RECORDS TO PROCESS: Begin

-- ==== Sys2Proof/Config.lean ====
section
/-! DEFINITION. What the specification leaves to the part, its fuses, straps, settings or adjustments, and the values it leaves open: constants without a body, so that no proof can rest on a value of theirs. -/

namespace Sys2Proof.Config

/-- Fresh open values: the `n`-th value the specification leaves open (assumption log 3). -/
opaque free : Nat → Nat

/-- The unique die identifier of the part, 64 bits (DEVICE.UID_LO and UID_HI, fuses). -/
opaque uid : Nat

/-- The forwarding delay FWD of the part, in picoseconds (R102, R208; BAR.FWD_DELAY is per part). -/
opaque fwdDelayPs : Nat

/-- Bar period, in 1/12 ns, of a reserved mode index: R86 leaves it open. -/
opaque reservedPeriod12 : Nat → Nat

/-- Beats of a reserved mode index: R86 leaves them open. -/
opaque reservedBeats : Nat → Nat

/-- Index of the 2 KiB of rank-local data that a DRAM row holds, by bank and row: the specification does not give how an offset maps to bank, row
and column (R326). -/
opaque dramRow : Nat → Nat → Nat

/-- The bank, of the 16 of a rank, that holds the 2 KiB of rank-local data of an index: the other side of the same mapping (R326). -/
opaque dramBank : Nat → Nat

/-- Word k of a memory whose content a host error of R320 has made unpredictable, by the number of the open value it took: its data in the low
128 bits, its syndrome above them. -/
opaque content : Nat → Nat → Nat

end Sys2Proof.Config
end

RECORDS TO PROCESS: End

WHAT YOU ARE ASKED TO DO:
The data should be printed again exactly, line for line.

PROBLEM SOLUTION:
-- ==== Sys2Proof/Config.lean ====
section
/-! DEFINITION. What the specification leaves to the part, its fuses, straps, settings or adjustments, and the values it leaves open: constants without a body, so that no proof can rest on a value of theirs. -/

namespace Sys2Proof.Config

/-- Fresh open values: the `n`-th value the specification leaves open (assumption log 3). -/
opaque free : Nat → Nat

/-- The unique die identifier of the part, 64 bits (DEVICE.UID_LO and UID_HI, fuses). -/
opaque uid : Nat

/-- The forwarding delay FWD of the part, in picoseconds (R102, R208; BAR.FWD_DELAY is per part). -/
opaque fwdDelayPs : Nat

/-- Bar period, in 1/12 ns, of a reserved mode index: R86 leaves it open. -/
opaque reservedPeriod12 : Nat → Nat

/-- Beats of a reserved mode index: R86 leaves them open. -/
opaque reservedBeats : Nat → Nat

/-- Index of the 2 KiB of rank-local data that a DRAM row holds, by bank and row: the specification does not give how an offset maps to bank, row
and column (R326). -/
opaque dramRow : Nat → Nat → Nat

/-- The bank, of the 16 of a rank, that holds the 2 KiB of rank-local data of an index: the other side of the same mapping (R326). -/
opaque dramBank : Nat → Nat

/-- Word k of a memory whose content a host error of R320 has made unpredictable, by the number of the open value it took: its data in the low
128 bits, its syndrome above them. -/
opaque content : Nat → Nat → Nat

end Sys2Proof.Config
end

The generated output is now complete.